Most divorced people assume that their divorce decree took care of splitting up any financial obligations they incurred during their past marriage. What no one tells them is that creditors do not care what agreements you and your ex-spouse have come to. To them you still owe that debt. Your agreement with the individual creditors predates the agreement you and your spouse have come to through a divorce decree.
Many divorced people learn the hard way that creditors don't care how property and bills are divided in a divorce. If a debt was incurred in a joint account, both spouses are responsible for paying it back.
What's the best way to avoid accruing unknown secured debt?
Identify All Vulnerable Accounts
This situation can be avoided. First, all vulnerable accounts need to be identified. This includes all credit accounts your spouse could access, either as a joint borrower or as an authorized user. The difference here is that an "authorized user" can use the account, but unlike a "joint borrower," the user is not liable for the debts they incur. It's important to locate all of these joint accounts, even store accounts that may have been opened and not used years ago.
One way to find these old accounts is to search through all of your old records. If you keep a diligent eye on all of your finances, or are just a pack rat, then this may be the way to find every old account. Often, people don't keep all old records though, so a quicker way is to get a credit report. The three major credit reporting bureaus are Experian, Equifax and Trans Union. A free credit report can be obtained once a year from www.annualcreditreport.com.
If you are using a credit report, then you need to pinpoint all susceptible accounts. First, list all accounts on the report that are listed as "open." From the credit report you should be able to tell if the account is a joint or individual account. However, your credit report may not indicate if there are any authorized users on the account. This information can be obtained by the lender directly. Once you identify all accounts that may be joint or have authorized users, you will need to find the account numbers. You will also need the contact information for each creditor.
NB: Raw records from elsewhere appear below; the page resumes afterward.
/-- The answer to a host read or pass-through write frees its tag and settles the request: OK with
memory's data, or MEMORY, for a read with all-00h data, and MEMORY_ERROR is raised with its kind, tag and
line. The freed tag is given to the head of a waiting issue queue in the same act. An answer marks the
slot that waits under its pair as answered, and its response joins the young end of its channel (R57, R58,
R112, R115, R116, R117, R123). -/
def Obligations.HostRequestAnswered : Prop :=
  (∀ (s : State) (k : BitVec 6) (d : Block) (p : Pair) (l : LineAddr) (a m : Nat), s.quiet →
      s.port.queue = [] →
      (s.port.tags[k.toNat]? = some (.inUse (.hostRead p l) a m) →
        exec (.memoryResponse k .ok d) s = .next { s with
          port := s.port.withTag k.toNat .free
          host := s.host.answerRead p .ok d }
        ∧ exec (.memoryResponse k .error d) s = .next { s with
          port := s.port.withTag k.toNat .free
          host := s.host.answerRead p .memory (Vector.replicate 64 0#8)
          mgmt := s.mgmt.record ⟨.memoryError, none, none, some l, none, .request .read k.toNat⟩ })
      ∧ (s.port.tags[k.toNat]? = some (.inUse (.passWrite p l) a m) →
        exec (.memoryResponse k .ok d) s = .next { s with
          port := s.port.withTag k.toNat .free
          host := s.host.answerWrite p .ok }
        ∧ exec (.memoryResponse k .error d) s = .next { s with
          port := s.port.withTag k.toNat .free
          host := s.host.answerWrite p .memory
          mgmt := s.mgmt.record ⟨.memoryError, none, none, some l, none, .request .pass k.toNat⟩ }))
  ∧ (∀ (s : State) (k : BitVec 6) (d : Block) (p : Pair) (l : LineAddr) (a m : Nat) (r : Request)
      (rest : List Request), s.quiet → k.toNat < 44 → s.port.queue = r :: rest → s.queueWaits →
      (s.port.tags[k.toNat]? = some (.inUse (.hostRead p l) a m) →
        exec (.memoryResponse k .ok d) s = .next { s with
          port := s.port.taking k.toNat r rest s
          host := s.host.answerRead p .ok d })
      ∧ (s.port.tags[k.toNat]? = some (.inUse (.passWrite p l) a m) →
        exec (.memoryResponse k .ok d) s = .next { s with
          port := s.port.taking k.toNat r rest s
          host := s.host.answerWrite p .ok }))
  ∧ (∀ (h : HostPort) (p : Pair) (st : WriteStatus), (∃ x ∈ h.writeSlots, x.awaits p = true) →
    (h.answerWrite p st).writeResponses = h.writeResponses ++ [⟨p, st, false⟩]
    ∧ (∀ x ∈ (h.answerWrite p st).writeSlots, x.awaits p = false)
    ∧ (h.answerWrite p st).writeSlots.map (·.req) = h.writeSlots.map (·.req)
    ∧ (h.answerWrite p st).readSlots = h.readSlots
    ∧ (h.answerWrite p st).readResponses = h.readResponses)
  ∧ ∀ (h : HostPort) (p : Pair) (st : ReadStatus) (d : Block), (∃ x ∈ h.readSlots, x.awaits p = true) →
    (h.answerRead p st d).readResponses = h.readResponses ++ [⟨p, st, d, false⟩]
    ∧ (∀ x ∈ (h.answerRead p st d).readSlots, x.awaits p = false)
    ∧ (h.answerRead p st d).readSlots.map (·.req) = h.readSlots.map (·.req)
    ∧ (h.answerRead p st d).writeSlots = h.writeSlots
    ∧ (h.answerRead p st d).writeResponses = h.writeResponses

/-- A capture answered OK for an epoch that can use it makes its entry LIVE with the data as its
before-image, and forwards the trigger, and then a write held with reason CAPTURE_WAIT on the line, each
with its own mask and data on a general tag; answered ERROR it frees the entry, answers the trigger MEMORY
and the waiting write LOST, dooms the epoch and raises MEMORY_ERROR. A capture that ends with its stream in
ROLLING, or in DRAIN, came too late: whatever the answer, its entry is freed and its trigger answered LOST,
which dooms the epoch, and an answer ERROR raises MEMORY_ERROR. Nothing queued, nothing else changes (R15,
R16, R21, R34, R75, R76, R116, R117, R123). -/
def Obligations.CaptureAnswered : Prop :=
  ∀ (s : State) (k : BitVec 6) (d : Block) (i a m : Nat) (l : LineAddr) (e : Entry) (p : Pair),
    s.noPassOwed → s.port.queue = [] →
    s.port.tags[k.toNat]? = some (.inUse (.capture i l) a m) → s.entry? i = some e →
    e.body = .capturing p → (s.stream e.stream).epoch = e.epoch →
    let live := fun c : Nat => (s.journal.updEntry i fun e =>
      { e with body := .holding .live d }).updEntry i fun e => { e with inFlight := e.inFlight + c }
    let inFlight := fun c : Nat => s.epochs.withStream e.stream
      { s.stream e.stream with inFlight := (s.stream e.stream).inFlight + c }
    let failed := s.mgmt.record
      ⟨.memoryError, some e.stream, some e.epoch, some l, some i, .request .capture k.toNat⟩
    let lost := ({ s with
      port := s.port.withTag k.toNat .free
      journal := s.journal.removeEntry i
      host := s.host.answerWrite p .lost
      epochs := s.epochs.withStream e.stream { s.stream e.stream with doomed := true } } : State)
    (s.power.device = .ready → s.wc.hold = [] → k.toNat < 44 →
      ((s.stream e.stream).state = .open ∨ (s.stream e.stream).state = .committing) →
      ∃ g, (s.port.withTag k.toNat .free).freeGeneral? = some g
        ∧ exec (.memoryResponse k .ok d) s = .next { s with
          journal := live 1
          epochs := inFlight 1
          port := (s.port.withTag k.toNat .free).withIssued g
            (.forward p e.line i e.stream e.epoch) s.now (some (s.host.writeData p)) })
    ∧ (s.power.device = .ready → s.wc.hold = [] → (s.stream e.stream).state = .open → s.withinCeiling →
      s.port.untiedFrom i →
      exec (.memoryResponse k .error d) s = .next { s with
        port := s.port.withTag k.toNat .free
        journal := s.journal.removeEntry i
        host := s.host.answerWrite p .memory
        epochs := s.epochs.withStream e.stream { s.stream e.stream with doomed := true }
        mgmt := failed })
    ∧ (∀ it : HeldItem, s.power.device = .ready → s.wc.hold = [it] → it.reason = .captureWait →
      it.kind = .write e.line → it.stream = e.stream → it.epoch = some e.epoch → it.pair ≠ p →
      (∀ g g', ((s.stream e.stream).state = .open ∨ (s.stream e.stream).state = .committing) →
        (s.port.withTag k.toNat .free).freeGeneral? = some g →
        let trigger := (s.port.withTag k.toNat .free).withIssued g
          (.forward p e.line i e.stream e.epoch) s.now (some (s.host.writeData p))
        trigger.freeGeneral? = some g' →
        exec (.memoryResponse k .ok d) s = .next { s with
          journal := live 2
          epochs := inFlight 2
          wc := { s.wc with hold := [] }
          port := trigger.withIssued g' (.forward it.pair e.line i e.stream e.epoch) s.now
            (some (s.host.writeData it.pair)) })
      ∧ ((s.stream e.stream).state = .open → s.withinCeiling → s.port.untiedFrom i →
        exec (.memoryResponse k .error d) s = .next { s with
          port := s.port.withTag k.toNat .free
          journal := s.journal.removeEntry i
          host := (s.host.answerWrite p .memory).answerWrite it.pair .lost
          wc := { s.wc with hold := [] }
          epochs := s.epochs.withStream e.stream { s.stream e.stream with doomed := true }
          mgmt := failed }))
    ∧ (s.wc.hold = [] → s.withinCeiling → s.port.untiedFrom i → s.engine.lingerPending = [] →
      ((∃ j, s.power.device = .ready ∧ (s.stream e.stream).state = .rolling ∧ s.engine.queue = [j]
          ∧ j.kind = .epoch ∧ j.phase = .settle ∧ 0 < (s.stream j.stream).inFlight)
        ∨ (s.power.device = .drain ∧ s.power.phase = .settling ∧ s.engine.queue = []
          ∧ ((s.stream e.stream).state = .open ∨ (s.stream e.stream).state = .committing)
          ∧ ∃ x ∈ s.host.readSlots, x.answered = false)) →
      exec (.memoryResponse k .ok d) s = .next lost
      ∧ exec (.memoryResponse k .error d) s = .next { lost with mgmt := failed })

/-- The answer to a forwarded write of an OPEN stream lowers the in-flight counts of its entry and its
stream and answers the write; an answer ERROR answers MEMORY, dooms the epoch and raises MEMORY_ERROR. The
last answer OK of a COMMITTING stream whose epoch is not doomed commits it in the same act, as one act:
its LIVE entries are freed, the stream is CLOSED and the kept marker answered OK; in DRAIN one commit is
counted as well. The pass of that act then takes up a request of the stream held with reason EPOCH_WAIT: a
marker is answered OK, and a write opens the next epoch and becomes the trigger of a new entry. The last
answer of a doomed COMMITTING stream, or one that dooms it, enters ROLLING in READY, with cause DOOMED and
origin COMMITTING, its marker kept, and in DRAIN leaves the stream COMMITTING without a job. The last
answer for which a settling EPOCH job waits moves the job to RESTORE. On entering RESTORE an EPOCH job
selects the four newest of its LIVE entries, or all of fewer: each becomes RESTORING, takes a restore
position, and its before-image is written whole to its line, on the reserved tags 44 to 47 in that order,
here all free (R3, R4, R17, R37, R38, R77, R95, R96, R97, R98, R117, R147; and R18, R28, R30, R34, R36,
R39, R45, R85, R86). -/
def Obligations.ForwardedWriteAnswered : Prop :=
  ∀ (s : State) (k : BitVec 6) (d : Block) (p : Pair) (l : LineAddr) (i a m : Nat) (n : StreamId)
    (ep : EpochNo), s.noPassOwed → s.engine.lingerPending = [] → s.port.queue = [] →
    s.port.tags[k.toNat]? = some (.inUse (.forward p l i n ep) a m) →
    let counted := s.journal.updEntry i fun e => { e with inFlight := e.inFlight - 1 }
    let refused := s.mgmt.record
      ⟨.memoryError, some n, some ep, some l, some i, .request .forward k.toNat⟩
    (s.power.device ≠ .drain → s.engine.queue = [] → (s.stream n).state = .open →
    exec (.memoryResponse k .ok d) s = .next { s with
      port := s.port.withTag k.toNat .free
      journal := counted
      epochs := s.epochs.withStream n { s.stream n with inFlight := (s.stream n).inFlight - 1 }
      host := s.host.answerWrite p .ok }
    ∧ exec (.memoryResponse k .error d) s = .next { s with
      port := s.port.withTag k.toNat .free
      journal := counted
      epochs := s.epochs.withStream n { s.stream n with
        inFlight := (s.stream n).inFlight - 1, doomed := true }
      host := s.host.answerWrite p .memory
      mgmt := refused })
    ∧ (∀ q : Pair, s.engine.queue = [] → (s.stream n).state = .committing →
      (s.stream n).doomed = false → (s.stream n).kept = some ⟨.commit, q⟩ →
      (s.stream n).inFlight = 1 → s.journal.canonical →
      s.withinCeiling → s.hasCapturing n (s.stream n).epoch = false →
      (∀ e ∈ s.journal.entries, e.stream = n → e.epoch = (s.stream n).epoch →
        s.port.untiedFrom e.index) →
      let closed := { s.stream n with
        state := .closed, age := .stopped 0, doomed := false, kept := none, inFlight := 0 }
      let left := counted.entries.filter fun e =>
        !(e.stream == n && e.epoch == (s.stream n).epoch && e.isIn .live)
      let committed := ({ s with
        port := s.port.withTag k.toNat .free
        journal := { s.journal with entries := left }
        epochs := s.epochs.withStream n closed
        host := (s.host.answerWrite p .ok).answerWrite q .ok } : State)
      (s.power.device ≠ .drain → s.wc.hold = [] → exec (.memoryResponse k .ok d) s = .next committed)
      ∧ (∀ x ∈ s.host.readSlots, s.power.device = .drain → s.power.phase = .settling →
        x.answered = false → s.wc.hold = [] →
        exec (.memoryResponse k .ok d) s = .next { committed with
          power := { s.power with commits := s.power.commits + 1 } })
      ∧ ∀ it : HeldItem, s.power.device ≠ .drain → s.wc.hold = [it] → it.stream = n →
        it.epoch = none → it.reason = .epochWait →
        (∀ x, it.kind = .marker x → exec (.memoryResponse k .ok d) s = .next { committed with
          host := committed.host.answerWrite it.pair .ok
          wc := { s.wc with hold := [] } })
        ∧ ∀ y g, s.power.device = .ready → it.kind = .write y →
          committed.journal.atLine? y = none → committed.hasRoom n →
          (s.port.withTag k.toNat .free).freeGeneral? = some g →
          exec (.memoryResponse k .ok d) s = .next { committed with
            wc := { s.wc with hold := [] }
            epochs := { (s.epochs.withStream n { closed with
                state := .open, epoch := closed.epoch + 1#16, opening := s.epochs.opening
                age := .running s.now }) with opening := s.epochs.opening + 1#32 }
            journal := ⟨insertEntry ⟨lowestFree 0 left, y, n, closed.epoch + 1#16,
              s.journal.counter, .capturing it.pair, 0, 0, 0⟩ left, s.journal.counter + 1#32⟩
            port := committed.port.withIssued g (.capture (lowestFree 0 left) y) s.now none })
    ∧ (s.wc.hold = [] → (s.stream n).state = .committing → (s.stream n).inFlight = 1 →
      s.hasCapturing n (s.stream n).epoch = false → s.engine.queue = [] →
      let answered := fun (r : Stream) (st : WriteStatus) => ({ s with
        port := s.port.withTag k.toNat .free
        journal := counted
        epochs := s.epochs.withStream n r
        host := s.host.answerWrite p st } : State)
      let staying : Stream := { s.stream n with inFlight := 0, doomed := true }
      (∀ x ∈ s.host.readSlots, s.power.device = .drain → s.power.phase = .settling →
        x.answered = false →
        ((s.stream n).doomed = true →
          exec (.memoryResponse k .ok d) s = .next (answered staying .ok))
        ∧ exec (.memoryResponse k .error d) s = .next { answered staying .memory with mgmt := refused })
      ∧ ∀ es, s.power.device = .ready → s.restoresFree →
        counted.selectable es n (s.stream n).epoch → s.journal.canonical →
        let rolling : Stream := { staying with
          state := .rolling, origin := some .committing, lossCause := some .doomed
          age := .stopped ((s.stream n).age.valueAt s.now) }
        let job : Job := ⟨.epoch, n, (s.stream n).epoch, .doomed, .restore, [], 0, 0, false⟩
        let rolled := fun st : WriteStatus => ({ answered rolling st with
          engine := { s.engine with queue := [job] } } : State).restoring (es.take 4)
        ((s.stream n).doomed = true → exec (.memoryResponse k .ok d) s = .next (rolled .ok))
        ∧ exec (.memoryResponse k .error d) s = .next { rolled .memory with mgmt := refused })
    ∧ ∀ (j : Job) (es : List Entry), s.power.device ≠ .drain → (s.stream n).state = .rolling →
      (s.stream n).inFlight = 1 → s.engine.queue = [j] → j.kind = .epoch → j.stream = n →
      j.phase = .settle → s.hasCapturing n j.epoch = false → s.restoresFree →
      counted.selectable es n j.epoch → s.journal.canonical →
      exec (.memoryResponse k .ok d) s = .next (({ s with
        port := s.port.withTag k.toNat .free
        journal := counted
        epochs := s.epochs.withStream n { s.stream n with inFlight := 0 }
        host := s.host.answerWrite p .ok
        engine := { s.engine with queue := [{ j with phase := .restore, retrySet := [] }] } }
          : State).restoring (es.take 4))
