/-! ### State.takeWriteSlot -/

@[simp] theorem State.takeWriteSlot_pending (w : WriteReq) (s : State) :
    (s.takeWriteSlot w).pending = s.pending := rfl
@[simp] theorem State.takeWriteSlot_now (w : WriteReq) (s : State) :
    (s.takeWriteSlot w).now = s.now := rfl
@[simp] theorem State.takeWriteSlot_initTime (w : WriteReq) (s : State) :
    (s.takeWriteSlot w).initTime = s.initTime := rfl
@[simp] theorem State.takeWriteSlot_freeCount (w : WriteReq) (s : State) :
    (s.takeWriteSlot w).freeCount = s.freeCount := rfl
@[simp] theorem State.takeWriteSlot_pins (w : WriteReq) (s : State) :
    (s.takeWriteSlot w).pins = s.pins := rfl
@[simp] theorem State.takeWriteSlot_bus (w : WriteReq) (s : State) :
    (s.takeWriteSlot w).bus = s.bus := rfl
@[simp] theorem State.takeWriteSlot_cls (w : WriteReq) (s : State) :
    (s.takeWriteSlot w).cls = s.cls := rfl
@[simp] theorem State.takeWriteSlot_journal (w : WriteReq) (s : State) :
    (s.takeWriteSlot w).journal = s.journal := rfl
@[simp] theorem State.takeWriteSlot_epochs (w : WriteReq) (s : State) :
    (s.takeWriteSlot w).epochs = s.epochs := rfl
@[simp] theorem State.takeWriteSlot_wc (w : WriteReq) (s : State) :
    (s.takeWriteSlot w).wc = s.wc := rfl
@[simp] theorem State.takeWriteSlot_engine (w : WriteReq) (s : State) :
    (s.takeWriteSlot w).engine = s.engine := rfl
@[simp] theorem State.takeWriteSlot_port (w : WriteReq) (s : State) :
    (s.takeWriteSlot w).port = s.port := rfl
@[simp] theorem State.takeWriteSlot_meter (w : WriteReq) (s : State) :
    (s.takeWriteSlot w).meter = s.meter := rfl
@[simp] theorem State.takeWriteSlot_power (w : WriteReq) (s : State) :
    (s.takeWriteSlot w).power = s.power := rfl
@[simp] theorem State.takeWriteSlot_store (w : WriteReq) (s : State) :
    (s.takeWriteSlot w).store = s.store := rfl
@[simp] theorem State.takeWriteSlot_mgmt (w : WriteReq) (s : State) :
    (s.takeWriteSlot w).mgmt = s.mgmt := rfl
@[simp] theorem State.takeWriteSlot_host (w : WriteReq) (s : State) :
    (s.takeWriteSlot w).host =
      { s.host with writeSlots := s.host.writeSlots ++ [⟨w, false, false⟩] } := rfl

/-! ### State.takeReadSlot -/

@[simp] theorem State.takeReadSlot_pending (r : ReadReq) (s : State) :
    (s.takeReadSlot r).pending = s.pending := rfl
@[simp] theorem State.takeReadSlot_now (r : ReadReq) (s : State) :
    (s.takeReadSlot r).now = s.now := rfl
@[simp] theorem State.takeReadSlot_initTime (r : ReadReq) (s : State) :
    (s.takeReadSlot r).initTime = s.initTime := rfl
@[simp] theorem State.takeReadSlot_freeCount (r : ReadReq) (s : State) :
    (s.takeReadSlot r).freeCount = s.freeCount := rfl
@[simp] theorem State.takeReadSlot_pins (r : ReadReq) (s : State) :
    (s.takeReadSlot r).pins = s.pins := rfl
@[simp] theorem State.takeReadSlot_bus (r : ReadReq) (s : State) :
    (s.takeReadSlot r).bus = s.bus := rfl
@[simp] theorem State.takeReadSlot_cls (r : ReadReq) (s : State) :
    (s.takeReadSlot r).cls = s.cls := rfl
@[simp] theorem State.takeReadSlot_journal (r : ReadReq) (s : State) :
    (s.takeReadSlot r).journal = s.journal := rfl
@[simp] theorem State.takeReadSlot_epochs (r : ReadReq) (s : State) :
    (s.takeReadSlot r).epochs = s.epochs := rfl
@[simp] theorem State.takeReadSlot_wc (r : ReadReq) (s : State) :
    (s.takeReadSlot r).wc = s.wc := rfl
@[simp] theorem State.takeReadSlot_engine (r : ReadReq) (s : State) :
    (s.takeReadSlot r).engine = s.engine := rfl
@[simp] theorem State.takeReadSlot_port (r : ReadReq) (s : State) :
    (s.takeReadSlot r).port = s.port := rfl
@[simp] theorem State.takeReadSlot_meter (r : ReadReq) (s : State) :
    (s.takeReadSlot r).meter = s.meter := rfl
@[simp] theorem State.takeReadSlot_power (r : ReadReq) (s : State) :
    (s.takeReadSlot r).power = s.power := rfl
@[simp] theorem State.takeReadSlot_store (r : ReadReq) (s : State) :
    (s.takeReadSlot r).store = s.store := rfl
@[simp] theorem State.takeReadSlot_mgmt (r : ReadReq) (s : State) :
    (s.takeReadSlot r).mgmt = s.mgmt := rfl
@[simp] theorem State.takeReadSlot_host (r : ReadReq) (s : State) :
    (s.takeReadSlot r).host =
      { s.host with readSlots := s.host.readSlots ++ [⟨r, false, false⟩] } := rfl

end Sys2Proof.Machine
end

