theorem witness_WriteNotAdmitted_lineOrder :
    heldBefore.canTakeWrite (pair 2) ∧ heldBefore.cls.journals (write 2 5#34) 3
      ∧ (heldBefore.stream 3).state = .open ∧ (∀ y ∈ heldBefore.wc.hold, y.pair ≠ pair 2)
      ∧ (∀ x ∈ heldBefore.wc.hold, x.line? = some 5#34 ∧ x.pair.source = (pair 2).source)
      ∧ (after (.hostWriteRequest (write 2 5#34)) heldBefore).wc.hold.map (·.reason)
        = [.admission, .lineOrder] := by decide +kernel

/-- Stream 3 OPEN with one LIVE entry and nothing in flight. -/
def quietEpoch : State :=
  withStream3 .open 0 (withEntries [entry3 0 5#34 (.holding .live zeroBlock)] ready)

theorem witness_QuietEpochCommits :
    quietEpoch.canTakeWrite (pair 2) ∧ quietEpoch.cls.marks (marker 2 .commit) 3 .commit
      ∧ quietEpoch.wc.hold = [] ∧ quietEpoch.journal.canonical ∧ quietEpoch.withinCeiling
      ∧ quietEpoch.port.untiedFrom 0 ∧ (quietEpoch.stream 3).state = .open
      ∧ (quietEpoch.stream 3).doomed = false ∧ (quietEpoch.stream 3).inFlight = 0
      ∧ quietEpoch.hasCapturing 3 42#16 = false
      ∧ (after (.hostWriteRequest (marker 2 .commit)) quietEpoch).journal.entries = [] := by
  decide +kernel

/-- Stream 5 OPEN in its epoch 7, with a write of pair 4 held for a reason on line 5, which stream 3's quiet
epoch owns. -/
def quietBesideHeld (r : HoldReason) : State :=
  let s := withHeld [⟨pair 4, .write 5#34, 5, some 7#16, r, 0⟩] quietEpoch
  { s with epochs := s.epochs.withStream 5 { Stream.por with state := .open, epoch := 7#16 } }

theorem witness_QuietEpochCommits_held :
    ∀ r ∈ [HoldReason.conflict, .admission],
      let s := quietBesideHeld r
      s.canTakeWrite (pair 2) ∧ s.cls.marks (marker 2 .commit) 3 .commit ∧ s.journal.canonical
        ∧ s.withinCeiling ∧ s.port.untiedFrom 0 ∧ (s.stream 3).state = .open
        ∧ s.hasCapturing 3 42#16 = false ∧ s.wc.hold = [⟨pair 4, .write 5#34, 5, some 7#16, r, 0⟩]
        ∧ (s.stream 5).state = .open ∧ s.canIssue 0
        ∧ (after (.hostWriteRequest (marker 2 .commit)) s).journal.entries
          = [⟨0, 5#34, 5, 7#16, 9#32, .capturing (pair 4), 0, 0, 0⟩] := by decide +kernel

/-- Five entries of stream 3's epoch, each with the before-image and sequence its age is judged by; entries
1 and 3 hold one sequence. -/
def fiveEntries (st : ImageState) : List Entry :=
  [(0, 3#32), (1, 1#32), (2, 4#32), (3, 1#32), (4, 5#32)].map fun x =>
    { entry3 x.1 (BitVec.ofNat 34 (x.1 + 5)) (.holding st zeroBlock) with sequence := x.2 }

/-- The same entries newest first. -/
def fiveNewestFirst (st : ImageState) : List Entry :=
  [4, 2, 0, 3, 1].filterMap fun i => (fiveEntries st).find? (·.index == i)

/-- Stream 5 is ROLLING, with a job that settles. -/
def rollingBeside (s : State) : State :=
  { s with
    epochs := s.epochs.withStream 5 { Stream.por with state := .rolling, epoch := 7#16, inFlight := 1 }
    engine := { s.engine with queue := [⟨.epoch, 5, 7#16, .line, .settle, [], 0, 0, false⟩] } }

/-- Stream 3 in a state, in each case of `rollsBackTo`: a job ahead, a write in flight, a capture, entries
to restore, none. -/
def ending (st : StreamState) : Nat → State
  | 0 => rollingBeside (withStream3 st 0 ready)
  | 1 => withStream3 st 1 ready
  | 2 => withStream3 st 0 (withEntries [entry3 1 6#34 (.capturing (pair 1))] ready)
  | 3 => withStream3 st 0 (withEntries (fiveEntries .live) ready)
  | _ => withStream3 st 0 ready

/-- Stream 3 has nothing in flight and no capture, and the restore queue is empty. -/
abbrev settledIdle (s : State) : Prop :=
  s.engine.queue = [] ∧ (s.stream 3).inFlight = 0 ∧ s.hasCapturing 3 42#16 = false

/-- The state meets case `i` of `rollsBackTo` for stream 3. -/
def meetsCase (i : Nat) (s : State) : Bool :=
  match i with
  | 0 => decide (s.settles ⟨.epoch, 5, 7#16, .line, .settle, [], 0, 0, false⟩)
  | 1 => decide (s.engine.queue = [] ∧ 0 < (s.stream 3).inFlight)
  | 2 => decide (s.engine.queue = [] ∧ s.hasCapturing 3 42#16 = true)
  | 3 => decide (settledIdle s ∧ s.restoresFree ∧ s.journal.canonical
    ∧ s.journal.selectable (fiveNewestFirst .live) 3 42#16)
  | _ => decide (settledIdle s ∧ (∀ e ∈ s.journal.entries, e.isIn .live = false)
    ∧ s.engine.positions = [] ∧ s.streamFailed 3 = 0)

/-- The phases of the jobs in the restore queue. -/
def phases (s : State) : List JobPhase := s.engine.queue.map (·.phase)

/-- The phases that the cases of `rollsBackTo` end with. -/
def phasesOf : Nat → List JobPhase
  | 0 => [.settle, .queued]
  | 1 | 2 => [.settle]
  | 3 => [.restore]
  | _ => []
Decide What to Do With the Identified Accounts
The next step is to decide what to do with the accounts. Ideally you want to close all joint accounts but you have several options. You can either, freeze the account, close the account, remove all authorized users, or leave the account alone. Closing the account is ideally what should happen, but if you owe a balance on the account you may only be able to freeze it until that gets paid down. Freezing the account will at least keep you from incurring any more debt on the account. Likewise, removing all authorized users will limit the people who can potentially create debt on the account. Try to be as diligent as possible when closing these accounts. Ask for written confirmation the accounts are closed and ask for it to be noted in your file with the lender why the account is being closed.
With all joint accounts closed or frozen, there's no way the account balances can grow without your knowledge. The next key is to make sure all the payments on these accounts stay current. Divorce negotiations can take a while, and only one late or missed payment can hurt your credit. Going through these steps can help prevent a large financial burden left by a spendthrift or vengeful ex-spouse.